The submodel DRADON (diagnostic radon tracer in GP space (see Sect. 6.1 in Jöckel et al., 2010) has been expanded to handle ^{222}Rn and its decay products as tracers in Lagrangian representation (see Sect. 2.2.1). Here, we simulate ^{222}Rn with a constant ^{222}Rn source of 10 000 $\mathrm{atoms}\phantom{\rule{0.125em}{0ex}}{\mathrm{m}}^{-\mathrm{2}}\phantom{\rule{0.125em}{0ex}}{\mathrm{s}}^{-\mathrm{1}}$ over ice-free land (zero elsewhere) and a decay with a half-life of 3.8 d as the only ^{222}Rn sink.
Further, for the transformation of emission fluxes in GP space into Lagrangian tracer tendencies, the new routines of ATTILA_TOOLS (see Sect. 2.2.1) have been used. As an emission method we selected option 2 (see Sect. 2.2.1); i.e. we put the emitted ^{222}Rn mass into parcels which reside lowest in the boundary layer. An example &CPL namelist is shown in the Supplement.

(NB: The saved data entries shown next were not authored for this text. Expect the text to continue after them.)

-- ==== Sys2Proof/Machine/Dispatch.lean ====
section
/-! DEFINITION. `Execute(ins, a)` (40_step_and_addressing.md R78): one arm per constructor. -/

namespace Sys2Proof.Machine

def exec (i : Instr) (s : State) : Host.Outcome State Fault Refusal :=
  match i with
  | .illop => Sys2Proof.Machine.execIllop s
  | .nop => Sys2Proof.Machine.execNop s
  | .load rd src => Sys2Proof.Machine.execLoad rd src s
  | .store rs dst => Sys2Proof.Machine.execStore rs dst s
  | .add rd src => Sys2Proof.Machine.execAdd rd src s
  | .sub rd src => Sys2Proof.Machine.execSub rd src s
  | .branch cond target => Sys2Proof.Machine.execBranch cond target s
  | .call cond target => Sys2Proof.Machine.execCall cond target s
  | .ret => Sys2Proof.Machine.execRet s
  | .push src => Sys2Proof.Machine.execPush src s
  | .pop dst => Sys2Proof.Machine.execPop dst s
  | .halt => Sys2Proof.Machine.execHalt s
  | .unknown12to15 _ => Sys2Proof.Machine.execUnknown12to15 s
  | .unknown16to31 _ => Sys2Proof.Machine.execUnknown16to31 s
  | .unknown32to63 _ => Sys2Proof.Machine.execUnknown32to63 s

end Sys2Proof.Machine
end

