-- ==== Sys2Proof/Tests/Slice0.lean ====
section
/-! SUPPORT. The model's own tests. Expected words and results are those of spec/95_test_vectors.md, which
derives them by hand from the rules; `witness_<name>` shows that the hypotheses of Obligations.<name> can be
met, in each of its clauses. -/

namespace Sys2Proof.Tests

open Sys2Proof.Machine Sys2Proof.Safety

/-! ### WellFormed refuses -/

theorem test_branch_selector_in_table_is_not_invalid : (Instr.branch (.invalid 6) (.imm 0)).wellFormed = false := by
  decide

theorem test_call_selector_in_table_is_not_invalid : (Instr.call (.invalid 3) (.imm 0)).wellFormed = false := by
  decide

theorem test_unknown12to15_range :
    (Instr.unknown12to15 11).wellFormed = false ∧ (Instr.unknown12to15 16).wellFormed = false := by decide

theorem test_unknown16to31_range :
    (Instr.unknown16to31 15).wellFormed = false ∧ (Instr.unknown16to31 32).wellFormed = false := by decide

theorem test_unknown32to63_range : (Instr.unknown32to63 31).wellFormed = false := by decide

/-! ### Decode: a word of every constructor (95_test_vectors.md 2.1 to 2.7) -/

theorem test_decode_illop : decode 0x00000000 = .illop ∧ decode 0xFFFFFFC0 = .illop := by decide

theorem test_decode_nop : decode 0x00000001 = .nop ∧ decode 0xFFFFFFC1 = .nop := by decide

/-- The third word has I and X set: immediate wins (R53). -/
theorem test_decode_load :
    decode 0x00064002 = .load 0 (.mem (.abs 100)) ∧ decode 0x80002182 = .load 1 (.mem (.idx 2 0x8000)) ∧
      decode 0x000091C2 = .load 1 (.imm 9) ∧ decode 0x80000142 = .load 1 (.imm 0x80000) := by decide

theorem test_decode_store :
    decode 0xFFFCF283 = .store 2 (.mem (.idx 15 0xFFFC)) ∧ decode 0x00003143 = .store 1 (.imm 3) := by decide

theorem test_decode_add : decode 0x00001F44 = .add 15 (.imm 1) ∧ decode 0x00002104 = .add 1 (.mem (.abs 2)) := by
  decide

theorem test_decode_sub : decode 0x7FFF2185 = .sub 1 (.mem (.idx 2 0x7FFF)) := by decide

theorem test_decode_branch :
    decode 0x00005006 = .branch .nc (.mem (.abs 5)) ∧ decode 0x00005106 = .branch .eq (.mem (.abs 5)) ∧
      decode 0x00005206 = .branch .ne (.mem (.abs 5)) ∧ decode 0x00005306 = .branch .gt (.mem (.abs 5)) ∧
      decode 0x00005406 = .branch .ge (.mem (.abs 5)) ∧ decode 0x00005506 = .branch .lt (.mem (.abs 5)) ∧
      decode 0x00005606 = .branch .le (.mem (.abs 5)) ∧ decode 0x00005706 = .branch (.invalid 7) (.mem (.abs 5)) ∧
      decode 0x00005946 = .branch (.invalid 9) (.imm 5) := by decide

theorem test_decode_call :
    decode 0x00081087 = .call .nc (.mem (.idx 1 8)) ∧ decode 0x00004F07 = .call (.invalid 15) (.mem (.abs 4)) := by
  decide

theorem test_decode_ret : decode 0x00000008 = .ret ∧ decode 0xFFFFFFC8 = .ret := by decide

/-- The second word has `regcond` = 5, a don't-care (R56). -/
theorem test_decode_push : decode 0x0000F089 = .push (.mem (.idx 15 0)) ∧ decode 0x00007549 = .push (.imm 7) := by
  decide

theorem test_decode_pop : decode 0xFFFFF00A = .pop (.mem (.abs 0xFFFFF)) ∧ decode 0x0000104A = .pop (.imm 1) := by
  decide

theorem test_decode_halt : decode 0x0000000B = .halt ∧ decode 0x00000FCB = .halt := by decide

theorem test_decode_unknown12to15 :
    decode 0x0000000C = .unknown12to15 12 ∧ decode 0x0000004C = .unknown12to15 12 ∧
      decode 0x0000000F = .unknown12to15 15 := by decide

theorem test_decode_unknown16to31 :
    decode 0x00000010 = .unknown16to31 16 ∧ decode 0x0000001F = .unknown16to31 31 := by decide

theorem test_decode_unknown32to63 :
    decode 0xABCDE020 = .unknown32to63 32 ∧ decode 0x0000003F = .unknown32to63 63 := by decide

^{222}Rn has been frequently used for an evaluation of large-scale and convective transport processes (Dentener et al., 1999; Denning et al., 1998; Mahowald et al., 1995, 1997; Jacob et al., 1997; Gupta et al., 2004; Zhang et al., 2008; Jöckel et al., 2010), particularly due to its short lifetime. We selected ^{222}Rn measurements with an annual cycle at different sites over the globe as published by Zhang et al. (2008) and vertical profiles from Kritz et al. (1998) and Zaucker et al. (1996). ^{222}Rn is emitted from land surfaces due to a radioactive decay of radium in soils. ^{222}Rn has a characteristically short radioactive half-life (τ_{½}=3.8 d). For the evaluation of the simulated ^{222}Rn distribution we use monthly mean surface values from 18 stations worldwide and selected vertical profiles. The large set of monthly mean surface values was collected from the literature by Zhang et al. (2008) and is used here for comparison. Observations of the vertical distribution of ^{222}Rn are rare, especially if they cover more than the boundary layer. We use two different data sets of vertical profiles for comparison, as outlined below.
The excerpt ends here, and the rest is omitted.